Saito T, Saito I, Nanri S, Furukawa T
Division of Environmental Epidemiology, National Children's Medical Research Center, Tokyo, Japan.
J Epidemiol. 1998 Jun;8(2):99-105. doi: 10.2188/jea.8.99.
The purpose of this study was to call attention to a potential bias or misclassification resulting from disregarding sex and age of family members in assessing family history of hypertension. Family history of hypertension was obtained among 23,803 family members through a questionnaire survey of 2,316 high school students. From the obtained data sex- and age-specific proportion of a positive history of hypertension was calculated. The effects of sex and age on a positive history was assessed by the logistic regression analysis of the family history. Below age 70 the odds ratios for sex difference were at least 1.24 (p < 0.05) and odds ratios for age difference were at least 1.05 (p < 0.05). This indicated that below age 70 male members had a positive history at least 1.24 times more frequently than females of the same age, and that a positive history increased by at least (1.05)y, where y was age difference by year. Above age 70 the odds ratios for sex and age differences were small. A potential bias or misclassification resulting from sex and age difference can be substantial below age 70. Some measures to control for sex and age of family members are required in assessing the family history.

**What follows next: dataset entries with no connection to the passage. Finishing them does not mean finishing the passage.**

-- ==== Sys2Proof/Laws/PerInstr.lean ====
section
/-!
SUPPORT. Sys2Proof/Laws/PerInstr.lean: statements made per instruction (LAWS.json). The family EncodeLength says that the
decoder tells the length of an instruction from its opcode cell alone (spec 30_encoding.md R59).
-/

/-- The encoding of `i` begins with its opcode cell, which tells how many cells follow. -/
def Sys2Proof.Laws.EncodeLength.Statement (i : Sys2Proof.Instr) : Prop :=
  ∃ op rest, Sys2Proof.encode i = op :: rest ∧ rest.length = Sys2Proof.operandCells op

theorem Sys2Proof.Laws.EncodeLength.add (a b dest : Nat) :
    Sys2Proof.Laws.EncodeLength.Statement (.add a b dest) := ⟨1, [a, b, dest], rfl, rfl⟩

theorem Sys2Proof.Laws.EncodeLength.mul (a b dest : Nat) :
    Sys2Proof.Laws.EncodeLength.Statement (.mul a b dest) := ⟨2, [a, b, dest], rfl, rfl⟩

theorem Sys2Proof.Laws.EncodeLength.halt : Sys2Proof.Laws.EncodeLength.Statement .halt := ⟨99, [], rfl, rfl⟩
end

本研究的目的是提醒人们注意,在评估高血压家族史时,忽视家庭成员的性别和年龄可能导致潜在的偏差或错误分类。通过对2316名高中生进行问卷调查,在23803名家庭成员中获取了高血压家族史。根据所得数据,计算了按性别和年龄划分的高血压阳性家族史比例。通过对家族史进行逻辑回归分析,评估性别和年龄对阳性家族史的影响。在70岁以下,性别差异的比值比至少为1.24(p<0.05),年龄差异的比值比至少为1.05(p<0.05)。这表明,在70岁以下,男性成员的阳性家族史频率至少是同龄女性的1.24倍,且阳性家族史至少以(1.05)y的幅度增加,其中y为年龄差(以年为单位)。在70岁以上,性别和年龄差异的比值比很小。在70岁以下,性别和年龄差异可能导致的潜在偏差或错误分类可能相当大。在评估家族史时,需要采取一些措施来控制家庭成员的性别和年龄。